To paraphrase Edward Gibbon, there are two great problems in wrestling history - how to account for the rise of World Championship Wrestling, and how to account for its fall. In The Death of WCW, the creators of WrestleCrap.com come as close as anyone can to answering both questions.
In the early '90s, WCW challenged Vince McMahon's World Wrestling Federation (subsequently renamed World Wrestling Entertainment) for the spot at the top of the pro wrestling heap. In what became known as the Monday Night Wars (because the most popular programs - WCW's Nitro and the WWF's Raw - aired opposite one another on Monday nights), the WCW scored early victories, setting new ratings records and driving the WWF to the brink of bankruptcy. Owner Ted Turner's deep pockets lured in many of the biggest names in wrestling, leading to one of wrestling's most celebrated storylines when wrestlers poached from the WWF "invaded" WCW as the New World Order. Nor was the WCW averse to innovation, providing many Anglo viewers with their first exposure to luchadores outside of watching El Santo movies with Joe Bob Briggs. The peak of the WCW was astonishingly brief, however - within a couple of years it was losing millions of dollars per month, until it was sold in 2001 to none other than archrival Vince McMahon.

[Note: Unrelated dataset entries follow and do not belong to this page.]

-- ==== Sys2Proof/Machine/OfficeCommands.lean ====
section
/-! DEFINITION. The meanings of the office requests: each is the request of its number in the table of R183, handled by its owner when it is the head request and unhandled (R182). -/

namespace Sys2Proof.Machine

/-- LOAD_VEHICLE, request number 1 (R43, R183). -/
def execLoadVehicle (fields : Body VehicleLoad) (s : State) : Step :=
  .next (s.serve 1 (withBody fields loadVehicle))

/-- DROP_VEHICLE, request number 2 (R44, R183). -/
def execDropVehicle (fields : Body Text) (s : State) : Step :=
  .next (s.serve 2 (withBody fields dropVehicle))

/-- READ_VEHICLE, request number 3 (R44, R183). -/
def execReadVehicle (fields : Body Text) (s : State) : Step :=
  .next (s.serve 3 (withBody fields readVehicle))

/-- LOAD_CATEGORY, request number 4 (R47, R183). -/
def execLoadCategory (fields : Body CategoryLoad) (s : State) : Step :=
  .next (s.serve 4 (withBody fields loadCategory))

/-- LOAD_LANE, request number 5 (R50, R183). -/
def execLoadLane (fields : Body LaneLoadRequest) (s : State) : Step :=
  .next (s.serve 5 (withBody fields loadLane))

/-- ENABLE_LANE, request number 6 (R62, R183). -/
def execEnableLane (fields : Body Nat) (s : State) : Step :=
  .next (s.serve 6 (withBody fields enableLane))

/-- DISABLE_LANE, request number 7 (R82, R183). -/
def execDisableLane (fields : Body Nat) (s : State) : Step :=
  .next (s.serve 7 (withBody fields disableLane))

/-- RESUME_LANE, request number 8 (R81, R183). -/
def execResumeLane (fields : Body Nat) (s : State) : Step :=
  .next (s.serve 8 (withBody fields resumeLane))

/-- ADMIT, request number 9 (R69, R183). -/
def execAdmitLane (fields : Body AdmitLoad) (s : State) : Step :=
  .next (s.serve 9 (withBody fields admitLane))

/-- REFUSE, request number 10 (R70, R183). -/
def execRefuseLane (fields : Body Nat) (s : State) : Step :=
  .next (s.serve 10 (withBody fields refuseLane))

/-- RELEASE, request number 11 (R70, R183). -/
def execReleaseLane (fields : Body Nat) (s : State) : Step :=
  .next (s.serve 11 (withBody fields releaseLane))

/-- RETRY, request number 12 (R70, R183). -/
def execRetryLane (fields : Body Nat) (s : State) : Step :=
  .next (s.serve 12 (withBody fields retryLane))

/-- LOAD_DECK, request number 13 (R32, R56, R183). -/
def execLoadDeck (fields : Body DeckLoadRequest) (s : State) : Step :=
  .next (s.serve 13 (withBody fields loadDeck))

/-- ZERO_DECK, request number 14 (R30, R183). -/
def execZeroDeck (fields : Body Nat) (s : State) : Step :=
  .next (s.serve 14 (withBody fields zeroDeck))

/-- REST_DECK, request number 15 (R36, R183). -/
def execRestDeck (fields : Body Nat) (s : State) : Step :=
  .next (s.serve 15 (withBody fields restDeck))

/-- WAKE_DECK, request number 16 (R39, R183). -/
def execWakeDeck (fields : Body Nat) (s : State) : Step :=
  .next (s.serve 16 (withBody fields wakeDeck))

/-- STREAM_DECK, request number 17 (R22, R183). -/
def execStreamDeck (fields : Body StreamLoad) (s : State) : Step :=
  .next (s.serve 17 (withBody fields streamDeck))

/-- READ_DECK, request number 18 (R21, R183). -/
def execReadDeck (fields : Body Nat) (s : State) : Step :=
  .next (s.serve 18 (withBody fields readDeck))

/-- SET_TICKET_BASE, request number 19 (R124, R183). -/
def execSetTicketBase (fields : Body Nat) (s : State) : Step :=
  .next (s.serve 19 (withBody fields setTicketBase))

/-- READ_VISIT, request number 20 (R98, R183). -/
def execReadVisit (fields : Body Selector) (s : State) : Step :=
  .next (s.serve 20 (withBody fields readVisit))

/-- NEXT_CLOSED, request number 21 (R99, R183). -/
def execNextClosed (s : State) : Step :=
  .next (s.serve 21 nextClosed)

/-- CLEAR_VISIT, request number 22 (R100, R183). -/
def execClearVisit (fields : Body Selector) (s : State) : Step :=
  .next (s.serve 22 (withBody fields clearVisit))

/-- FORCE_CLOSE, request number 23 (R101, R183). -/
def execForceClose (fields : Body Selector) (s : State) : Step :=
  .next (s.serve 23 (withBody fields forceClose))

/-- BARRIER_ORDER, request number 24 (R115, R183). -/
def execBarrierOrder (fields : Body OrderLoad) (s : State) : Step :=
  .next (s.serve 24 (withBody fields barrierOrder))

/-- SET_BARRIER_MODE, request number 25 (R119, R183). -/
def execSetBarrierMode (fields : Body ModeLoad) (s : State) : Step :=
  .next (s.serve 25 (withBody fields setBarrierMode))

/-- RELEASE_STAGED, request number 26 (R117, R183). -/
def execReleaseStaged (fields : Body Nat) (s : State) : Step :=
  .next (s.serve 26 (withBody fields releaseStaged))

/-- GROUP_ORDER, request number 27 (R120, R183). -/
def execGroupOrder (fields : Body GroupLoad) (s : State) : Step :=
  .next (s.serve 27 (withBody fields groupOrder))

/-- READ_STATION, request number 28 (R178, R183). -/
def execReadStation (fields : Body StationLoad) (s : State) : Step :=
  .next (s.serve 28 (withBody fields readStation))

/-- SET_CLOCK, request number 29 (R187, R183). -/
def execSetClock (fields : Body Nat) (s : State) : Step :=
  .next (s.serve 29 (withBody fields setClock))

/-- YARD_RESET, request number 30 (R189, R183). -/
def execYardReset (s : State) : Step :=
  .next (s.serve 30 yardReset)

/-- IDENTIFY, request number 31 (R188, R183). -/
def execIdentify (s : State) : Step :=
  .next (s.serve 31 identify)

/-- FORWARD, a frame of kind FORWARD (R170, R182). -/
def execForward (fields : Body ForwardLoad) (s : State) : Step :=
  .next (if s.owesForward then (withBody fields forward s).1.giveReply (withBody fields forward s).2 else s)

end Sys2Proof.Machine
end

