/-- RELEASE and RETRY by the lane's referral reason, with each of their replies, the reservation freed by a release without a
weight (R59, R70, R87), and the closing phase of ENTRY-INCOMPLETE tested in the same handling (log entry 20, DEDUCED); and the
capture they go on with: the conditions of a capture and the weight it freezes (R75, R76), the steps of each passage and tare
policy (R76, R77), what each check refers on, the commit and RELEASING after it, and VISIT-GONE when a step finds the target
visit gone (R77). That one position last told serves all lanes of a barrier is log entry 10 (DEDUCED); the field that remembers a
released net check is the model's own (log entry 8). That a lane already REFERRED posts a LANE report when it is referred again
is log entry 65 (DESIGN CHOICE). -/
def Obligations.ReleaseAndRetry : Prop :=
  (∀ (s : State) (l : LaneId) (r : LaneRecord), s.laneRecord l = some r →
    let reading := (s.deck r.deck).reading
    let ready (w : Int) : Prop := (s.lane l).state = .weighing ∧ (s.deck r.deck).state = .active
      ∧ (s.arbiter r.deck).holder = some l ∧ reading.state = .stable ∧ reading.value = some w
      ∧ (∃ k, (s.deck r.deck).record = some k ∧ ((1000 * k.occupancyThreshold * k.division : Nat) : Int) ≤ w)
      ∧ ∀ n, (n = r.entryBarrier ∨ n = r.exitBarrier) → ∃ b, s.barrier n = some b ∧ b.told = .down
    ((∀ w, ¬ ready w) → s.tryCapture l = s)
    ∧ ∀ w, ready w → s.RoomForReport →
      let c : Weight :=
        { kg := w / 1000, deck := reading.deck, sample := reading.sample, stamp := reading.stamp, degraded := reading.degraded }
      let t := (s.setLane l { s.lane l with captured := some c, negativeReleased := false, timer := none }).reported
        (.capture l ((s.lane l).vehicle.map Vehicle.ident) (s.lane l).passage c)
      s.tryCapture l = runSteps l r c (.event .captured) (t.captureSteps l) t)
  ∧ (∀ (s : State) (l : LaneId),
    (∀ v, (s.lane l).passage = some .inbound → (s.lane l).vehicle = some v →
      (v.tarePolicy = .weighEach → s.captureSteps l = [.inspect, .commit true])
      ∧ (v.tarePolicy ≠ .weighEach → s.captureSteps l = [.netCheck, .inspect, .numberCheck, .commit true]))
    ∧ (∀ k v, (s.lane l).passage = some .outbound → (s.lane l).target = some k → s.visit k = some v →
      (v.state = .open_ → s.captureSteps l = [.netCheck, .numberCheck, .commit true])
      ∧ (v.state = .ticketed → s.captureSteps l = [.tareCheck, .commit true]))
    ∧ ((s.lane l).passage = some .outbound → (s.lane l).target = none → s.captureSteps l = [.commit true])
    ∧ ∀ (x : CaptureStep) (steps : List CaptureStep), stepsAfter x (x :: steps) = steps
      ∧ ∀ y, y ≠ x → stepsAfter x (y :: steps) = stepsAfter x steps)
  ∧ (∀ (s : State) (l : LaneId) (r : LaneRecord) (w : Weight),
    (∀ v t, (s.lane l).passage = some .inbound → (s.lane l).vehicle = some v → v.storedTare = some t →
      s.checkFails l r w .netCheck = if w.kg < t then some .negativeNet else none)
    ∧ (∀ v c, (s.lane l).vehicle = some v → v.category = some c →
      s.checkFails l r w .inspect = if (s.category c).inspect = true then some .inspect else none)
    ∧ ((∃ k, s.counter = .valid k) → s.checkFails l r w .numberCheck = none)
    ∧ ((∀ k, s.counter ≠ .valid k) → s.checkFails l r w .numberCheck = some .noTicketNumber)
    ∧ ∀ k v, (s.lane l).passage = some .outbound → (s.lane l).target = some k → s.visit k = some v →
      (∀ g, v.state = .open_ → v.gross = some g →
        s.checkFails l r w .netCheck = if g.kg - w.kg < 0 then some .negativeNet else none)
      ∧ ∀ t e, v.state = .ticketed → v.storedTare = some t → (s.deck r.deck).record = some e →
        s.checkFails l r w .tareCheck =
          if (w.kg - t).natAbs ≤ r.tareTolerance * e.division then none else some .tareMismatch)
  ∧ (∀ (s : State) (l : LaneId) (r : LaneRecord) (w : Weight) (why : LaneReason) (steps : List CaptureStep),
    let gone : Prop := (s.lane l).passage = some .outbound
      ∧ ∃ k, (s.lane l).target = some k ∧ ∀ v, s.visit k = some v → v.state ≠ .open_ ∧ v.state ≠ .ticketed
    (s.findsGone l = true ↔ gone)
    ∧ (∀ x, gone → s.RoomForReport → runSteps l r w why (x :: steps) s =
      ((((s.setLane l { s.lane l with target := none, noVisit := true }).reported
        (.visitGone l ((s.lane l).vehicle.map Vehicle.ident))).enterLane l .releasing why).askBarrier l .exit .raise))
    ∧ (¬ gone →
      (∀ pass, runSteps l r w why (.commit pass :: steps) s =
        ((s.commitCapture l w pass).enterLane l .releasing why).askBarrier l .exit .raise)
      ∧ ∀ x, (x = .netCheck ∨ x = .inspect ∨ x = .numberCheck ∨ x = .tareCheck) →
        (∀ y, s.checkFails l r w x = some y →
          runSteps l r w why (x :: steps) s = s.enterLane l .referred (.referral y))
        ∧ (s.checkFails l r w x = none → runSteps l r w why (x :: steps) s = runSteps l r w why steps s)))
  ∧ ∀ (s : State) (h : Request) (rest : List Request),
    (s.HasHead 12 h rest →
      (∀ m, (m = 0 ∨ 4 < m) → exec (.retryLane (.fits m)) s = .next (s.replied h rest .bad .none))
      ∧ ∀ (l : LaneId) (r : LaneRecord), s.laneRecord l = some r →
        ((s.lane l).state ≠ .referred ∨ (s.lane l).reason ≠ some .noStable →
          exec (.retryLane (.fits (l.val + 1))) s = .next (s.replied h rest .bad .none))
        ∧ ((s.lane l).state = .referred → (s.lane l).reason = some .noStable →
          exec (.retryLane (.fits (l.val + 1))) s = .next
            (((s.enterLane l .weighing (.event .officeRetries)).tryCapture l).replied h rest .ok .none)))
    ∧ (s.HasHead 11 h rest →
      (∀ m, (m = 0 ∨ 4 < m) → exec (.releaseLane (.fits m)) s = .next (s.replied h rest .bad .none))
      ∧ ∀ (l : LaneId) (r : LaneRecord), s.laneRecord l = some r →
        ((s.lane l).state ≠ .referred → exec (.releaseLane (.fits (l.val + 1))) s = .next (s.replied h rest .bad .none))
        ∧ ∀ why, (s.lane l).state = .referred → (s.lane l).reason = some why →
          (why.beforeEntry = true →
            exec (.releaseLane (.fits (l.val + 1))) s = .next (s.replied h rest .bad .none))
          ∧ (why = .entryIncomplete → exec (.releaseLane (.fits (l.val + 1))) s = .next
            (let t := s.enterLane l .entering (.event .officeReleases);
              (((t.setLane l { t.lane l with closing := true, timer := none }).askBarrier l .entry .lower).positionTold l).replied
                h rest .ok .none))
          ∧ (why = .noStable → s.RoomForReport → (s.lane l).reservation = none →
            exec (.releaseLane (.fits (l.val + 1))) s = .next
              ((((s.reported (.noStable l ((s.lane l).vehicle.map Vehicle.ident))).enterLane l .releasing
                (.event .officeReleases)).askBarrier l .exit .raise).replied h rest .ok .none))
          ∧ (∀ k, why = .noStable → s.RoomForReport → (s.lane l).reservation = some k →
            let freed : State := s.setLane l { s.lane l with reservation := none }
            let released (t : State) : State := (((t.reported (.noStable l ((s.lane l).vehicle.map Vehicle.ident))).enterLane l
              .releasing (.event .officeReleases)).askBarrier l .exit .raise).replied h rest .ok .none
            ((∃ v, s.visit k = some v ∧ v.state = .reserved ∧ v.entryLane = l) →
              exec (.releaseLane (.fits (l.val + 1))) s = .next
                (released { freed with visits := s.visits.filter fun x => x.key != k }))
            ∧ ((∀ v, s.visit k = some v → v.state ≠ .reserved ∨ v.entryLane ≠ l) →
              exec (.releaseLane (.fits (l.val + 1))) s = .next (released freed)))
          ∧ (why = .noTicketNumber → s.findsGone l = false → (∀ k, s.counter ≠ .valid k) →
            exec (.releaseLane (.fits (l.val + 1))) s = .next (s.replied h rest .busy .none))
          ∧ ∀ w, (s.lane l).captured = some w → s.findsGone l = false →
            (why = .inspect → exec (.releaseLane (.fits (l.val + 1))) s = .next
              ((runSteps l r w (.event .officeReleases) (stepsAfter .inspect (s.captureSteps l)) s).replied h rest .ok .none))
            ∧ (why = .tareMismatch → exec (.releaseLane (.fits (l.val + 1))) s = .next
              ((((s.commitCapture l w false).enterLane l .releasing (.event .officeReleases)).askBarrier l .exit .raise).replied
                h rest .ok .none))
            ∧ (why = .negativeNet → exec (.releaseLane (.fits (l.val + 1))) s = .next
              ((runSteps l r w (.event .officeReleases) (stepsAfter .netCheck (s.captureSteps l))
                (s.setLane l { s.lane l with negativeReleased := true })).replied h rest .ok .none))
            ∧ ((∃ k, s.counter = .valid k) → why = .noTicketNumber →
              exec (.releaseLane (.fits (l.val + 1))) s = .next
                ((((s.commitCapture l w true).enterLane l .releasing (.event .officeReleases)).askBarrier l .exit .raise).replied
                  h rest .ok .none)))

This is a book about the business of pro wrestling, not a tell-all - the authors aren't interested in backstage shenanigans except insofar as they impacted the actual product. An informal style establishes a conversational tone - this is a work by fans for fans rather than an academic analysis. The reader might doubt some of the authors' conclusions, but they are certainly entirely plausible and backed by actual data where possible. An altogether fun, if ultimately tragic, tale of fame, greed, ego, and ambition, and how sometimes smart people make stupid choices.